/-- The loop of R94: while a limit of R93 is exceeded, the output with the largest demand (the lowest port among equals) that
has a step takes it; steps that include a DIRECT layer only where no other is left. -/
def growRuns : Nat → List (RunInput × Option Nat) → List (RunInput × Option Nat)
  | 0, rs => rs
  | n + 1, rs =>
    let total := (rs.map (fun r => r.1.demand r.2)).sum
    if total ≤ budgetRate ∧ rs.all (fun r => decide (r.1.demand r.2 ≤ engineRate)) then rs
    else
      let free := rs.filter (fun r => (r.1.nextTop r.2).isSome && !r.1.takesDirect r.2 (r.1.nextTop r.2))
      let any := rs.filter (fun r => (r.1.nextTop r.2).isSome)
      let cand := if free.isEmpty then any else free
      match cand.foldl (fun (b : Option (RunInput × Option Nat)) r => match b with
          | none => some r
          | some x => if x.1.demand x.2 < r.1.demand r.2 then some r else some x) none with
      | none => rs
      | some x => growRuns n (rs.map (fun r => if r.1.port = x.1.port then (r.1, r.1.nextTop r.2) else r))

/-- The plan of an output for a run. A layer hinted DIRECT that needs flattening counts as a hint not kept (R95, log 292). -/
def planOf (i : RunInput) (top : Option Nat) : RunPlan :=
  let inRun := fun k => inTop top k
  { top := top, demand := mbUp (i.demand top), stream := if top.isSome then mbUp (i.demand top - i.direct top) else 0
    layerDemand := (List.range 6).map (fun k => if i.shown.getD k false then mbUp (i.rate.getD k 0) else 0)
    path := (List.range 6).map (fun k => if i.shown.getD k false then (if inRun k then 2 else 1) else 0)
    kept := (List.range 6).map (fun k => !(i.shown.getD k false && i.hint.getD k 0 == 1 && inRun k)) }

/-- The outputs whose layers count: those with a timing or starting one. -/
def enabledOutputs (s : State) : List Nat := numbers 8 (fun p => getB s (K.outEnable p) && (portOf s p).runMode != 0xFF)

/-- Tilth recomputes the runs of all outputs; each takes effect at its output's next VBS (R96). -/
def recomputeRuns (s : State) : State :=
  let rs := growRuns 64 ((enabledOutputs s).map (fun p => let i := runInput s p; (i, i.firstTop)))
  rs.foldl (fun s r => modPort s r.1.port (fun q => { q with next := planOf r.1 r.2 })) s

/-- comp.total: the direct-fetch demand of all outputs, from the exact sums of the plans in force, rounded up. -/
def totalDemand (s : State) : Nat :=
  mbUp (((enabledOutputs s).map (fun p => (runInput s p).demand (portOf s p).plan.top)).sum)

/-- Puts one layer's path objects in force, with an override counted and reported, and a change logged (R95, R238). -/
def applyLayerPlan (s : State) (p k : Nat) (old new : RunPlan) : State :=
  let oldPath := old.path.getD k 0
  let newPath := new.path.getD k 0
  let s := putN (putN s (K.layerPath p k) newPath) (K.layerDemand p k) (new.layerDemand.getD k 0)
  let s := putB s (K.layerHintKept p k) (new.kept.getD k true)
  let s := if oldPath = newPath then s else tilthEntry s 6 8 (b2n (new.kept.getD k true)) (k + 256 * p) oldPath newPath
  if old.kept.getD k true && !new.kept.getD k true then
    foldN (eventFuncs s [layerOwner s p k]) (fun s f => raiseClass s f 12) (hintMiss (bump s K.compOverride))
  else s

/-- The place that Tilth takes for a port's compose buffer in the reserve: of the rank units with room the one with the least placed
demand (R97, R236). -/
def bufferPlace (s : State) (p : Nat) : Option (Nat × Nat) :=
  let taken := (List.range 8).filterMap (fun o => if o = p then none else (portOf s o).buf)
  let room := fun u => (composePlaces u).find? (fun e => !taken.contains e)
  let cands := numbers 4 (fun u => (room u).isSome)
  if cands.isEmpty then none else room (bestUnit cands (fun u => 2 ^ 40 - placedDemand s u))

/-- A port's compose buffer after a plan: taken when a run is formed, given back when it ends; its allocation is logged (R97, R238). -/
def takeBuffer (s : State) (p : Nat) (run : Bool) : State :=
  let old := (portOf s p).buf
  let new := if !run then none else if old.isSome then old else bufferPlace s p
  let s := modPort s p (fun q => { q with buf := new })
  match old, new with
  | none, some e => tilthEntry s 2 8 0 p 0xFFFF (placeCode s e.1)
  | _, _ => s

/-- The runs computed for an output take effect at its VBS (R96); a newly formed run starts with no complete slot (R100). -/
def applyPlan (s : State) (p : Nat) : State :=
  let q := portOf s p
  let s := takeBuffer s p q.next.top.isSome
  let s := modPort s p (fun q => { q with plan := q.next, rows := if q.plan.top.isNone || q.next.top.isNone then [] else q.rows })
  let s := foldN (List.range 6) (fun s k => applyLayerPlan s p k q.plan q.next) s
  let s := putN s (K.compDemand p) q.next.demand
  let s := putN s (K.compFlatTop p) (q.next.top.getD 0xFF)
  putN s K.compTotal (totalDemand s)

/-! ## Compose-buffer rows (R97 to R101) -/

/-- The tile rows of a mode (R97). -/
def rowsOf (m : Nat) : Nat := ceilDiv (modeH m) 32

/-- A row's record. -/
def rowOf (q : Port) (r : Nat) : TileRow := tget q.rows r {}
...
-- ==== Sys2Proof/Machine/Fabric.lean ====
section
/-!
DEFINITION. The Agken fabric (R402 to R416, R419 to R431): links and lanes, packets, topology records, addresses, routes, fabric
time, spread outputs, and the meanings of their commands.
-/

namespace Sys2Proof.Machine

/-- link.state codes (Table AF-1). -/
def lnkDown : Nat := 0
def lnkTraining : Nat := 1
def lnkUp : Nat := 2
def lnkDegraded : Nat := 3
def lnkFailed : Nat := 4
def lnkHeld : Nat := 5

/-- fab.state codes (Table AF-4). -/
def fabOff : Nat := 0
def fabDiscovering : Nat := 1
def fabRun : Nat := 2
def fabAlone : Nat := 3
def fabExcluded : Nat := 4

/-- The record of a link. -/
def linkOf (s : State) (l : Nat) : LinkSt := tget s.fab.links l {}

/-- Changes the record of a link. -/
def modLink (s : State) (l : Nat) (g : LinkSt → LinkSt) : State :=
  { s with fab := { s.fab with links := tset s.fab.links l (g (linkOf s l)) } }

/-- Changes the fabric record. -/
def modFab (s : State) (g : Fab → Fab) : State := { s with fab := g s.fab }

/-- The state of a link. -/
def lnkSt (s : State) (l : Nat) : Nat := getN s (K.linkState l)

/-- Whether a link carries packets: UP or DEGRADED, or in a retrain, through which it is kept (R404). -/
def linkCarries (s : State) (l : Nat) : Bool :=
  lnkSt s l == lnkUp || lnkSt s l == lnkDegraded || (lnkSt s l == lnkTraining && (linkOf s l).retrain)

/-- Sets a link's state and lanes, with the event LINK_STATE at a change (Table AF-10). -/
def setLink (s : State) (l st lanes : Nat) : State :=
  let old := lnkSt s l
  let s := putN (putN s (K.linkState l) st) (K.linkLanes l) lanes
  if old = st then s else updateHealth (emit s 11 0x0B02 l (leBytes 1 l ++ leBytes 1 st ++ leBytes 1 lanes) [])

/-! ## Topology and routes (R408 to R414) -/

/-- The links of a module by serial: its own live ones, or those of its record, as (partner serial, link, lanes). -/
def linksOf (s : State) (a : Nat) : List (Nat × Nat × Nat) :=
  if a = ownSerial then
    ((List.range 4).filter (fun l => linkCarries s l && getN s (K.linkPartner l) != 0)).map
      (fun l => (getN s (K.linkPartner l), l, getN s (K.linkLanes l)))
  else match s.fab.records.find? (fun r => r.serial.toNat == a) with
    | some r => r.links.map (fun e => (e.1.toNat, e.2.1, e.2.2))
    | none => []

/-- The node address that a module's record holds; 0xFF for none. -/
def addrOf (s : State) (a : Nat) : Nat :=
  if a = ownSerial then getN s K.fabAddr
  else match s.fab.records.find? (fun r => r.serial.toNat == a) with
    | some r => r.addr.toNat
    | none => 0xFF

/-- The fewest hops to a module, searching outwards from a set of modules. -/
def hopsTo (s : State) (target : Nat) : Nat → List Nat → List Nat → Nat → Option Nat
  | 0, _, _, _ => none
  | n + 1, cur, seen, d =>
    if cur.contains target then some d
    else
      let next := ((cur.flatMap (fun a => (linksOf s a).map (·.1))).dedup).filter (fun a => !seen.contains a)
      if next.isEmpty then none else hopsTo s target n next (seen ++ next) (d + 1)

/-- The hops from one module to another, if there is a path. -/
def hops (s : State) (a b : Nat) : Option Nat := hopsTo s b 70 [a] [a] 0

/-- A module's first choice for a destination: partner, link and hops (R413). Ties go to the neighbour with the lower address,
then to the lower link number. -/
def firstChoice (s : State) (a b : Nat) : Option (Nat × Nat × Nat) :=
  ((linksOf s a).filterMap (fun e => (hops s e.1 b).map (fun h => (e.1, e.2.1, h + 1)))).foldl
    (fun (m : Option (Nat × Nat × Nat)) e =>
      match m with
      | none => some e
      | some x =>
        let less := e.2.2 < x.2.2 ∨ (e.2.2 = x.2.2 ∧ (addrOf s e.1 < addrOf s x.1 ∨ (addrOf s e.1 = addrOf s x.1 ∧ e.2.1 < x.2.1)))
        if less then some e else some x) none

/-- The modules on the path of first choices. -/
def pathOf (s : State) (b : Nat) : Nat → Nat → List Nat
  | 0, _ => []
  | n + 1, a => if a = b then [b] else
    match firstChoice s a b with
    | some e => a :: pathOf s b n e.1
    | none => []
* * *
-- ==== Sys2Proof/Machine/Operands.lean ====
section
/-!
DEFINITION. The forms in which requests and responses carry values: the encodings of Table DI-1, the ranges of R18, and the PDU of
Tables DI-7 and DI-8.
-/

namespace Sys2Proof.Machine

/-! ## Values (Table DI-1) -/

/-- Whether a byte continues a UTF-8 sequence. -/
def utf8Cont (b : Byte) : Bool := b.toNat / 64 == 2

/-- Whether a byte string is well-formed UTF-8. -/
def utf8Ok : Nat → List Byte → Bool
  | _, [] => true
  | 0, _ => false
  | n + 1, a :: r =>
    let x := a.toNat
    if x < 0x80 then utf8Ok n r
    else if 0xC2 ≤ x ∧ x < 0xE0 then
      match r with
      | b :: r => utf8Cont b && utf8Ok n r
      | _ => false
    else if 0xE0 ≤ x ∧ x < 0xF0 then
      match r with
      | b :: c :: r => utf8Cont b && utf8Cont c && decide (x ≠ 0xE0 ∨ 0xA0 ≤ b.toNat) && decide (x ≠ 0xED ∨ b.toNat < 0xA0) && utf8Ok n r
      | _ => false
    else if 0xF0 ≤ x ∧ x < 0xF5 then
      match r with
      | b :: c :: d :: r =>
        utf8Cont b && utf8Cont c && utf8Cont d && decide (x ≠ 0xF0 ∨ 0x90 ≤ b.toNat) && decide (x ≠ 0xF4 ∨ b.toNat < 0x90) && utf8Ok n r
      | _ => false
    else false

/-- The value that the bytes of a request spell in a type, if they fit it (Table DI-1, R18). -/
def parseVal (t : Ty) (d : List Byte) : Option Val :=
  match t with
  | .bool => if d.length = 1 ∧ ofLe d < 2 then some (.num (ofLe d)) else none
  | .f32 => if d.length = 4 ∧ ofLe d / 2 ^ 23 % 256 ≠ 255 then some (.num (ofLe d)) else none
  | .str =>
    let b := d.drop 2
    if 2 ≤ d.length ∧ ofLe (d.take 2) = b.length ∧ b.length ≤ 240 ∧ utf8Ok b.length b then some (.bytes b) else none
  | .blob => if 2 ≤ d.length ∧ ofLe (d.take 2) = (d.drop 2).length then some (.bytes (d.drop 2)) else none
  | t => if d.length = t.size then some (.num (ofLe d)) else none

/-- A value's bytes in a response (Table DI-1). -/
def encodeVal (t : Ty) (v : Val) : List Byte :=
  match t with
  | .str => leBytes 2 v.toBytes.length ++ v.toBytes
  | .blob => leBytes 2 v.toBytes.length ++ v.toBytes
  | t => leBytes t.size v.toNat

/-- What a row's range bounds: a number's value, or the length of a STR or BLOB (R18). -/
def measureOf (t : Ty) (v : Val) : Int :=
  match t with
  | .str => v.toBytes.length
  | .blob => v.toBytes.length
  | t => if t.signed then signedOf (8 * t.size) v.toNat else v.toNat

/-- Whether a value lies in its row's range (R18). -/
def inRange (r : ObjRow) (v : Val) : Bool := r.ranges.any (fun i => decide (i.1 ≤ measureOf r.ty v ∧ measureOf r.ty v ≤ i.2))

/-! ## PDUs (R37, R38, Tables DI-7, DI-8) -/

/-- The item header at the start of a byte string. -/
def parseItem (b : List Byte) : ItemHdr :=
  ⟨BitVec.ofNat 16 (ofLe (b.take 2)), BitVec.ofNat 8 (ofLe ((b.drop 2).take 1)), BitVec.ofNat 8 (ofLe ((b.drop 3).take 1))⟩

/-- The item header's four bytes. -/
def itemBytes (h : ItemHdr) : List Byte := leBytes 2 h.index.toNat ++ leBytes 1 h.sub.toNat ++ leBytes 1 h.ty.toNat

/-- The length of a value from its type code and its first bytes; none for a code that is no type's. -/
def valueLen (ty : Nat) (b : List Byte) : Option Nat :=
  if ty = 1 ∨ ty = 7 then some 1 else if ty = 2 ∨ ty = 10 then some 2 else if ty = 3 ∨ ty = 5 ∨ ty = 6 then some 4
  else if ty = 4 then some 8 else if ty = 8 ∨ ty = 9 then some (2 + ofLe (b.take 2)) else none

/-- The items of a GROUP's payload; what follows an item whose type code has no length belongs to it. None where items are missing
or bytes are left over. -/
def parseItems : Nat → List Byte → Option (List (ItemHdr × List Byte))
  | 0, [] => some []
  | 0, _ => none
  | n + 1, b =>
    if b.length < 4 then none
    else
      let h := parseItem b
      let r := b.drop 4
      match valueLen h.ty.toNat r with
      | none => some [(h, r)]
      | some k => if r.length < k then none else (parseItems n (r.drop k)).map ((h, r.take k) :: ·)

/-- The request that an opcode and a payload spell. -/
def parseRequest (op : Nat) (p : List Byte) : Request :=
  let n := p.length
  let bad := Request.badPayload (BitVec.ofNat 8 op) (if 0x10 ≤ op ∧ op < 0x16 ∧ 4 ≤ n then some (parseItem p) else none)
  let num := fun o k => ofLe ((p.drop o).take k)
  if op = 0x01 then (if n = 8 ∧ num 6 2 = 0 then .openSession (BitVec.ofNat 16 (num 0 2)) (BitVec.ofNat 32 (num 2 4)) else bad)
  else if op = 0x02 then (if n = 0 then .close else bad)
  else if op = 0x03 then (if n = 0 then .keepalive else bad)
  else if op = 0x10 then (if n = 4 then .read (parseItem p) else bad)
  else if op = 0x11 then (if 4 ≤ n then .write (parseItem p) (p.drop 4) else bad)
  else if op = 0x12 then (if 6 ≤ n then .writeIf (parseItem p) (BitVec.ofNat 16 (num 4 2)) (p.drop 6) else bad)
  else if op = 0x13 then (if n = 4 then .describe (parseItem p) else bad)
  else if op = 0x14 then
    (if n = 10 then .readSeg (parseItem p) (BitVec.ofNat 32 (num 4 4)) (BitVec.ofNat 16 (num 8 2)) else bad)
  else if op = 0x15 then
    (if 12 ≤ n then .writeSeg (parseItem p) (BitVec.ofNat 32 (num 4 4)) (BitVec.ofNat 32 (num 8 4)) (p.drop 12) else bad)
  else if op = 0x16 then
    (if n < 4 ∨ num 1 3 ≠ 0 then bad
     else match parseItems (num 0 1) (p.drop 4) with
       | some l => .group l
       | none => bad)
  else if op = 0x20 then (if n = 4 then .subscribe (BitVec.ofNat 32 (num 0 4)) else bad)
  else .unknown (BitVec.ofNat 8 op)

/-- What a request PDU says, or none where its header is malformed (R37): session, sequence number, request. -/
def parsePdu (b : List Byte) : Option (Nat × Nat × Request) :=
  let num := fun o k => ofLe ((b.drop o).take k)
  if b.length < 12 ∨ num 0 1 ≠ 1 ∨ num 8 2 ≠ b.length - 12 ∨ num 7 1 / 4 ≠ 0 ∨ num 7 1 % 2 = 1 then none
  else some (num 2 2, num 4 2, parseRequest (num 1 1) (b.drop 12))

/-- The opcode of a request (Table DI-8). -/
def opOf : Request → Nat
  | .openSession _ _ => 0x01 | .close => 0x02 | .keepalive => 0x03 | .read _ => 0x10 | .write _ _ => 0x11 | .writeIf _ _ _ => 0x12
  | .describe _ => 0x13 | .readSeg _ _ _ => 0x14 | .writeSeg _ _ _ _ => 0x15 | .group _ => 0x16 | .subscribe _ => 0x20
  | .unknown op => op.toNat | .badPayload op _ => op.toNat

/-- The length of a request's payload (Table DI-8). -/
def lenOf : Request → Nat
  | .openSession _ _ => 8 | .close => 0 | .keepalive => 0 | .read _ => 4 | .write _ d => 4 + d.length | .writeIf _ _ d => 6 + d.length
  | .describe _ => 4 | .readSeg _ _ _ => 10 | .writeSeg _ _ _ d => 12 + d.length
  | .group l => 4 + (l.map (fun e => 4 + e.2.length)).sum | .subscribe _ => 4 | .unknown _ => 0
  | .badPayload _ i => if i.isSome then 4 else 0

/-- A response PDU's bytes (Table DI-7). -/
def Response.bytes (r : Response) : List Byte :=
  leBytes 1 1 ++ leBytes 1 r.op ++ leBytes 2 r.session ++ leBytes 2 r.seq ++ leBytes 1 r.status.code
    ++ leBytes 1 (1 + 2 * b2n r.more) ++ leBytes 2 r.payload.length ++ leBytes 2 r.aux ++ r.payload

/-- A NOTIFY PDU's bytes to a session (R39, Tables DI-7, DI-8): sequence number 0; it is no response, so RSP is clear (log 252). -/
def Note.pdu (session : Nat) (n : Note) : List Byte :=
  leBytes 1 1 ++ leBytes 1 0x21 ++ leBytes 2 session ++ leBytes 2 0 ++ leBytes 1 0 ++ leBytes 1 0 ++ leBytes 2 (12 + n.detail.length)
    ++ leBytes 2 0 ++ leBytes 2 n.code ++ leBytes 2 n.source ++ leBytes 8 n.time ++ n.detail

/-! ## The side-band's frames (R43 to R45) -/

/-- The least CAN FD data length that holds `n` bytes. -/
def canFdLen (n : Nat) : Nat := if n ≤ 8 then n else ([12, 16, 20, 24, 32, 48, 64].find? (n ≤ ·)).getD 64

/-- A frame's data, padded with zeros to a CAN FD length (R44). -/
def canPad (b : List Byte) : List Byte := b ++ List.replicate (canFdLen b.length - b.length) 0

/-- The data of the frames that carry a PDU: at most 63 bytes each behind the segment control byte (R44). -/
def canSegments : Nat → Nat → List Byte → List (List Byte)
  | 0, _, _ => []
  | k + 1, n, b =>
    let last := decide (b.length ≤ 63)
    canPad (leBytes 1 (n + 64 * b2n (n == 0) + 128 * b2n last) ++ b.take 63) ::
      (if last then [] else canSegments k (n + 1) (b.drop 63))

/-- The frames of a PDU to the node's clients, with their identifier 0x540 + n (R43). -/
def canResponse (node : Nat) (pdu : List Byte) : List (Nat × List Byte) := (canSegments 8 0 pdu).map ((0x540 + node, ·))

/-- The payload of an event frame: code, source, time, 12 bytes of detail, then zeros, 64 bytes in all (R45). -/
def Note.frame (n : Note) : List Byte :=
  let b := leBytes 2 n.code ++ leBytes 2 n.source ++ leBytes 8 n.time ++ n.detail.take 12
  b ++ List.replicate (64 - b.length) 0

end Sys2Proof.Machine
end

## WHAT THE EXERCISE ASKS
Repeat, exactly as they stand above, the lines from the line with "state of a link. -/" to the line with "(Table AF-10). -/", both lines included.

## RESULT OF THE EXERCISE
/-- The state of a link. -/
def lnkSt (s : State) (l : Nat) : Nat := getN s (K.linkState l)

/-- Whether a link carries packets: UP or DEGRADED, or in a retrain, through which it is kept (R404). -/
def linkCarries (s : State) (l : Nat) : Bool :=
  lnkSt s l == lnkUp || lnkSt s l == lnkDegraded || (lnkSt s l == lnkTraining && (linkOf s l).retrain)

/-- Sets a link's state and lanes, with the event LINK_STATE at a change (Table AF-10). -/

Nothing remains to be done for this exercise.